Pendant l’Acoustic Quartet, j’essaie de mettre à profit cette expérience auprès de François Couturier, avec qui je fais mon deuxième disque  Oblique, dans lequel je ne joue que du violon acoustique. C’était un quartette avec Riccardo Del Fra et Joël Allouche, mais quand je réécoute ce disque, je me dis que l’axe en était déjà la relation piano-violon. En 1997, après les cinq années de quartette, j’avais très envie de jouer acoustique, dans la continuité du travail sur l’instrument que l’Acoustic Quartet m’avait fait faire. C’est à ce moment-là que nous avons eu envie, François Couturier et moi, de travailler cet axe piano-violon. Nous avons donc fait en 1998 un disque en duo chez ECM, Poros.

Qui est le nom que vous avez repris pour votre label… Que signifie-t-il ?
C’est une polysémie que j’aime beaucoup. C’est surtout la même racine qu’aporie, et signifie l’océan, mais aussi une situation inextricable, sans issue, l’océan signifiant un univers effrayant, dont on ne sait comment sortir en l’absence de carte ou de boussole. « Poros » signifie donc une voie maritime ou fluviale ayant la particularité de ne pas être tracée à l’avance, et de se refermer, de s’effacer une fois parcourue. Par extension, cela signifie le stratagème qu’on invente pour trouver son chemin, pour sortir d’une situation aporétique.

Est-ce Manfred Eicher qui vous a sollicités ou est-ce vous qui lui avez proposé ce projet de disque ?
C’est moi qui lui ai proposé, et je crois qu’il était très content de ce disque. Nous avions beaucoup travaillé avant, l’enregistrement fut très rapide.

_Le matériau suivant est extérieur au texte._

-- ==== Sys2Proof/Tests/Slice0.lean ====
section
/-! SUPPORT. Tests: the term checks, one decoded word for every instruction, one or two steps for every
instruction, and a state that meets the hypotheses of every obligation. Expected values come from
95_test_vectors.md (V10 to V31) and 30_encoding.md (R112 to R117), not from the model. -/

section

set_option Elab.async false

open Sys2Proof Sys2Proof.Machine

/-! ### Ill-formed terms (R115) -/

theorem test_wf_refuses_calliA : (Instr.calliA 16).wf = false := by decide
theorem test_wf_refuses_fcalliA : (Instr.fcalliA 16).wf = false := by decide
theorem test_wf_refuses_ldlcxBo : (Instr.ldlcxBo 16 0#10).wf = false := by decide
theorem test_wf_refuses_lducxBo : (Instr.lducxBo 17 0#10).wf = false := by decide
theorem test_wf_refuses_stlcxBo : (Instr.stlcxBo 16 0#10).wf = false := by decide
theorem test_wf_refuses_stucxBo : (Instr.stucxBo 255 0#10).wf = false := by decide
theorem test_wf_refuses_mtcr : (Instr.mtcr 0xFE00#16 16).wf = false := by decide
theorem test_wf_refuses_mfcr : (Instr.mfcr 16 0xFE00#16).wf = false := by decide

/-! ### Decoding: the fields of R112 and R113 written out from bit 31 (15) down, or a vector's word -/

/-- V10; V19: the two ends of disp24. -/
theorem test_decode_callDisp24 :
    decodeTableWord 32 0x0010006D = some (.callDisp24 0x000010#24) ∧
    decodeTableWord 32 0x0000806D = some (.callDisp24 0x800000#24) ∧
    decodeTableWord 32 0xFFFF7F6D = some (.callDisp24 0x7FFFFF#24) := by decide
/-- V18. -/
theorem test_decode_callaDisp24 : decodeTableWord 32 0x008080ED = some (.callaDisp24 0x800080#24) := by
  decide
/-- V18. -/
theorem test_decode_calliA : decodeTableWord 32 0x0000042D = some (.calliA 4) := by decide
/-- V11. -/
theorem test_decode_ret : decodeTableWord 32 0b00000001100000000000000000001101 = some .ret := by decide
/-- V14. -/
theorem test_decode_fcallDisp24 : decodeTableWord 32 0x00200061 = some (.fcallDisp24 0x000020#24) := by
  decide
/-- R112, R116: disp24 is 0x123456. -/
theorem test_decode_fcallaDisp24 : decodeTableWord 32 0x345612E1 = some (.fcallaDisp24 0x123456#24) := by
  decide
/-- R112, R116: op2 is 01, s1 is 15. -/
theorem test_decode_fcalliA :
    decodeTableWord 32 0b00000000000100000000111100101101 = some (.fcalliA 15) := by decide
/-- V15. -/
theorem test_decode_fret : decodeTableWord 32 0x00C0000D = some .fret := by decide
/-- V12. -/
theorem test_decode_svlcx : decodeTableWord 32 0x0200000D = some .svlcx := by decide
/-- V13. -/
theorem test_decode_rslcx : decodeTableWord 32 0x0240000D = some .rslcx := by decide
/-- R112: off18 is 0x34440; its bits 9:6, 13:10, 5:0, 17:14 are 0001, 0001, 000000, 1101. -/
theorem test_decode_stlcxAbs :
    decodeTableWord 32 0b00010000010000001101000000010101 = some (.stlcxAbs 0x34440#18) := by decide
/-- V17. -/
theorem test_decode_stucxAbs : decodeTableWord 32 0x1440D015 = some (.stucxAbs 0x34440#18) := by decide
/-- R112: off18 is 0x2AAAA; its bits 9:6, 13:10, 5:0, 17:14 are 1010, 1010, 101010, 1010. -/
theorem test_decode_ldlcxAbs :
    decodeTableWord 32 0b10101010101010101010000000010101 = some (.ldlcxAbs 0x2AAAA#18) := by decide
/-- V17. -/
theorem test_decode_lducxAbs : decodeTableWord 32 0x1C40D015 = some (.lducxAbs 0x34440#18) := by decide
/-- V17. -/
theorem test_decode_ldlcxBo : decodeTableWord 32 0x09004049 = some (.ldlcxBo 4 0#10) := by decide
/-- R112: off10 is 0x1BF; its bits 9:6 and 5:0 are 0110 and 111111; the base is A[12]. -/
theorem test_decode_lducxBo :
    decodeTableWord 32 0b01101001011111111100000001001001 = some (.lducxBo 12 0x1BF#10) := by decide
/-- V16. -/
theorem test_decode_stlcxBo : decodeTableWord 32 0x09804049 = some (.stlcxBo 4 0#10) := by decide
/-- V17. -/
theorem test_decode_stucxBo : decodeTableWord 32 0xF9C04049 = some (.stucxBo 4 0x3C0#10) := by decide
/-- R112, R116: op2 is 0C. -/
theorem test_decode_enable : decodeTableWord 32 0b00000011000000000000000000001101 = some .enable := by
  decide
/-- P5. -/
theorem test_decode_disable : decodeTableWord 32 0x0340000D = some .disable := by decide
/-- V20. -/
theorem test_decode_bisrConst9 : decodeTableWord 32 0x000050AD = some (.bisrConst9 5#9) := by decide
/-- V22. -/
theorem test_decode_rfe : decodeTableWord 32 0x01C0000D = some .rfe := by decide
/-- V24. -/
theorem test_decode_mtcr :
    decodeTableWord 32 0x0FE380CD = some (.mtcr 0xFE38#16 0) ∧
    decodeTableWord 32 0x0FE3C1CD = some (.mtcr 0xFE3C#16 1) := by decide
/-- V25. -/
theorem test_decode_mfcr : decodeTableWord 32 0x2FE2C04D = some (.mfcr 2 0xFE2C#16) := by decide
/-- P4. -/
theorem test_decode_isync : decodeTableWord 32 0x04C0000D = some .isync := by decide
/-- V26. -/
theorem test_decode_syscall : decodeTableWord 32 0x008030AD = some (.syscall 3#9) := by decide
/-- V18. -/
theorem test_decode_callDisp8 : decodeTableWord 16 0xFE5C = some (.callDisp8 0xFE#8) := by decide
/-- R117. -/
theorem test_decode_ret16 : decodeTableWord 16 0x9000 = some .ret16 := by decide
/-- V22. -/
theorem test_decode_rfe16 : decodeTableWord 16 0x8000 = some .rfe16 := by decide
/-- R117. -/
theorem test_decode_fret16 : decodeTableWord 16 0x7000 = some .fret16 := by decide
/-- V20. -/
theorem test_decode_bisrConst8 : decodeTableWord 16 0x05E0 = some (.bisrConst8 5#8) := by decide
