-- ==== Sys2Proof/Machine/DigestDriver.lean ====
section
/-! DEFINITION. The meanings of DIGEST and HMAC (43_digest_driver.md R180, R181). -/

namespace Sys2Proof.Machine

/-- What DIGEST does when its checks pass (R180). -/
def digestBody (s : State) : State :=
  let r := s.engine.digest (s.mem.readBytes s.lat.src.toNat s.lat.slen.toNat)
  (({ s with engine := r.2 }.commitV r.1).commitOut (ser r.1)).complete (outLength .digest s.lat)

/-- DIGEST (R180). It always completes, with DONE or with ERR. -/
def execDigest (s : State) : Host.Outcome State Fault Refusal :=
  .next (s.checked .digest digestBody)

/-- What HMAC does when its checks pass (R181). -/
def hmacBody (s : State) : State :=
  let r := s.engine.hmac (s.mem.readBytes s.lat.key.toNat s.lat.klen.toNat)
    (s.mem.readBytes s.lat.src.toNat s.lat.slen.toNat)
  (({ s with engine := r.2 }.commitV r.1).commitOut (ser r.1)).complete (outLength .hmac s.lat)

/-- HMAC (R181). It always completes, with DONE or with ERR. -/
def execHmac (s : State) : Host.Outcome State Fault Refusal := .next (s.checked .hmac hmacBody)

end Sys2Proof.Machine
end

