/-! The end of a command -/

@[simp] theorem State.discard_params (s : State) : (s.discard).params = s.params := rfl
@[simp] theorem State.discard_phase (s : State) : (s.discard).phase = s.phase := rfl
@[simp] theorem State.discard_done (s : State) : (s.discard).done = s.done := rfl
@[simp] theorem State.discard_err (s : State) : (s.discard).err = s.err := rfl
@[simp] theorem State.discard_ovr (s : State) : (s.discard).ovr = s.ovr := rfl
@[simp] theorem State.discard_errcode (s : State) : (s.discard).errcode = s.errcode := rfl
@[simp] theorem State.discard_ie (s : State) : (s.discard).ie = s.ie := rfl
@[simp] theorem State.discard_outLen (s : State) : (s.discard).outLen = s.outLen := rfl
@[simp] theorem State.discard_srcAddr (s : State) : (s.discard).srcAddr = s.srcAddr := rfl
@[simp] theorem State.discard_srcLen (s : State) : (s.discard).srcLen = s.srcLen := rfl
@[simp] theorem State.discard_keyAddr (s : State) : (s.discard).keyAddr = s.keyAddr := rfl
@[simp] theorem State.discard_keyLen (s : State) : (s.discard).keyLen = s.keyLen := rfl
@[simp] theorem State.discard_dstAddr (s : State) : (s.discard).dstAddr = s.dstAddr := rfl
@[simp] theorem State.discard_v (s : State) : (s.discard).v = s.v := rfl
@[simp] theorem State.discard_lat (s : State) : (s.discard).lat = Latched.free s.draws := rfl
@[simp] theorem State.discard_engine (s : State) : (s.discard).engine =
    Engine.free s.params s.draws := rfl
@[simp] theorem State.discard_mem (s : State) : (s.discard).mem = s.mem := rfl
@[simp] theorem State.discard_raceIn (s : State) : (s.discard).raceIn = false := rfl
@[simp] theorem State.discard_raceOut (s : State) : (s.discard).raceOut = [] := rfl
@[simp] theorem State.discard_draws (s : State) : (s.discard).draws = s.draws + 1 := rfl
@[simp] theorem State.discard_events (s : State) : (s.discard).events = s.events := rfl
@[simp] theorem State.discard_seen (s : State) : (s.discard).seen = s.seen := rfl

/-! A failure's report -/

@[simp] theorem State.raise_params (s : State) (c : ErrCause) : (s.raise c).params = s.params := rfl
@[simp] theorem State.raise_phase (s : State) (c : ErrCause) : (s.raise c).phase = .idle := rfl
@[simp] theorem State.raise_done (s : State) (c : ErrCause) : (s.raise c).done = s.done := rfl
@[simp] theorem State.raise_err (s : State) (c : ErrCause) : (s.raise c).err = true := rfl
@[simp] theorem State.raise_ovr (s : State) (c : ErrCause) : (s.raise c).ovr = s.ovr := rfl
@[simp] theorem State.raise_errcode (s : State) (c : ErrCause) : (s.raise c).errcode = c.code := rfl
@[simp] theorem State.raise_ie (s : State) (c : ErrCause) : (s.raise c).ie = s.ie := rfl
@[simp] theorem State.raise_outLen (s : State) (c : ErrCause) : (s.raise c).outLen = 0 := rfl
@[simp] theorem State.raise_srcAddr (s : State) (c : ErrCause) : (s.raise c).srcAddr =
    s.srcAddr := rfl
@[simp] theorem State.raise_srcLen (s : State) (c : ErrCause) : (s.raise c).srcLen = s.srcLen := rfl
@[simp] theorem State.raise_keyAddr (s : State) (c : ErrCause) : (s.raise c).keyAddr =
    s.keyAddr := rfl
@[simp] theorem State.raise_keyLen (s : State) (c : ErrCause) : (s.raise c).keyLen = s.keyLen := rfl
@[simp] theorem State.raise_dstAddr (s : State) (c : ErrCause) : (s.raise c).dstAddr =
    s.dstAddr := rfl
@[simp] theorem State.raise_v (s : State) (c : ErrCause) : (s.raise c).v = s.v := rfl
@[simp] theorem State.raise_lat (s : State) (c : ErrCause) : (s.raise c).lat = s.lat := rfl
@[simp] theorem State.raise_engine (s : State) (c : ErrCause) : (s.raise c).engine = s.engine := rfl
@[simp] theorem State.raise_mem (s : State) (c : ErrCause) : (s.raise c).mem = s.mem := rfl
@[simp] theorem State.raise_raceIn (s : State) (c : ErrCause) : (s.raise c).raceIn = s.raceIn := rfl
@[simp] theorem State.raise_raceOut (s : State) (c : ErrCause) : (s.raise c).raceOut =
    s.raceOut := rfl
@[simp] theorem State.raise_draws (s : State) (c : ErrCause) : (s.raise c).draws = s.draws := rfl
@[simp] theorem State.raise_events (s : State) (c : ErrCause) : (s.raise c).events = s.events := rfl
@[simp] theorem State.raise_seen (s : State) (c : ErrCause) : (s.raise c).seen = s.seen := rfl

/-! The failure of a running command -/

@[simp] theorem State.abort_params (s : State) (c : ErrCause) : (s.abort c).params = s.params := rfl
@[simp] theorem State.abort_phase (s : State) (c : ErrCause) : (s.abort c).phase = .idle := rfl
@[simp] theorem State.abort_done (s : State) (c : ErrCause) : (s.abort c).done = s.done := rfl
@[simp] theorem State.abort_err (s : State) (c : ErrCause) : (s.abort c).err = true := rfl
@[simp] theorem State.abort_ovr (s : State) (c : ErrCause) : (s.abort c).ovr = s.ovr := rfl
@[simp] theorem State.abort_errcode (s : State) (c : ErrCause) : (s.abort c).errcode = c.code := rfl
@[simp] theorem State.abort_ie (s : State) (c : ErrCause) : (s.abort c).ie = s.ie := rfl
@[simp] theorem State.abort_outLen (s : State) (c : ErrCause) : (s.abort c).outLen = 0 := rfl
@[simp] theorem State.abort_srcAddr (s : State) (c : ErrCause) : (s.abort c).srcAddr =
    s.srcAddr := rfl
@[simp] theorem State.abort_srcLen (s : State) (c : ErrCause) : (s.abort c).srcLen = s.srcLen := rfl
@[simp] theorem State.abort_keyAddr (s : State) (c : ErrCause) : (s.abort c).keyAddr =
    s.keyAddr := rfl
@[simp] theorem State.abort_keyLen (s : State) (c : ErrCause) : (s.abort c).keyLen = s.keyLen := rfl
@[simp] theorem State.abort_dstAddr (s : State) (c : ErrCause) : (s.abort c).dstAddr =
    s.dstAddr := rfl
@[simp] theorem State.abort_v (s : State) (c : ErrCause) : (s.abort c).v = s.v := rfl
@[simp] theorem State.abort_lat (s : State) (c : ErrCause) : (s.abort c).lat =
    Latched.free s.draws := rfl
@[simp] theorem State.abort_engine (s : State) (c : ErrCause) : (s.abort c).engine =
    Engine.free s.params s.draws := rfl
@[simp] theorem State.abort_mem (s : State) (c : ErrCause) : (s.abort c).mem = s.mem := rfl
@[simp] theorem State.abort_raceIn (s : State) (c : ErrCause) : (s.abort c).raceIn = false := rfl
@[simp] theorem State.abort_raceOut (s : State) (c : ErrCause) : (s.abort c).raceOut = [] := rfl
@[simp] theorem State.abort_draws (s : State) (c : ErrCause) : (s.abort c).draws =
    s.draws + 1 := rfl
@[simp] theorem State.abort_events (s : State) (c : ErrCause) : (s.abort c).events = s.events := rfl
@[simp] theorem State.abort_seen (s : State) (c : ErrCause) : (s.abort c).seen = s.seen := rfl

Par contre, c’est un duo qui sur scène, a eu plus de difficulté…
La polémique dont nous parlions au sujet de l’Acoustic Quartet a été décuplée, d’autant qu’il s’agissait d’un duo piano-violon. Ca renvoyait tellement une image classique ! Avec un saxophoniste, ça serait passé tout seul. On jouait sans sonorisation, on n’y voyait aucune raison et on avait envie de préserver les timbres et les nuances. La France est un pays bizarre pour ça, l’apparence des choses… J’ai la plus grande réticence du monde à parler de jazz, pour plein de raisons, mais ce projet pouvait s’appeler jazz, nous improvisions beaucoup, mais tout d’un coup, ça ne convenait pas. Personne ne nous a jamais dit que la musique était mauvaise, mais les organisateurs de festivals ne savaient pas comment nous programmer, à quelle soirée nous rattacher. Les gens nous disaient que c’était formidable, mais ne savaient pas quoi faire de nous. L’enthousiasme était en revanche énorme chez les musiciens. Je crois que François Couturier, dans son travail actuel, se heurte toujours à la même prévention.

À cette époque-là, en parallèle du duo avec François Couturier, avez-vous d’autres projets personnels ?
Non, très peu. Ca m’intéresse énormément, mais je n’en vois pas la possibilité. C’est une période où nous n’avons plus d’agent, je m’interroge sur la possibilité pratique de mener ma vie de musicien et de pouvoir mener à bien mes projets personnels. A cette époque, je commence à me dire que je vais monter une compagnie. Je fréquentais alors beaucoup de gens de théâtre, notamment un ami metteur en scène Gilles Zaepffel, avec lequel j’ai travaillé sur plusieurs spectacles, et qui par la suite, en 1999, ouvre l’Atelier du Plateau, lieu dont je suis très proche dès le début. L’exemple d’une compagnie de théâtre réussissant à monter des projets, à acquérir une certaine autonomie, m’a fait réfléchir, et j’ai ressenti le désir de faire quelque chose de similaire.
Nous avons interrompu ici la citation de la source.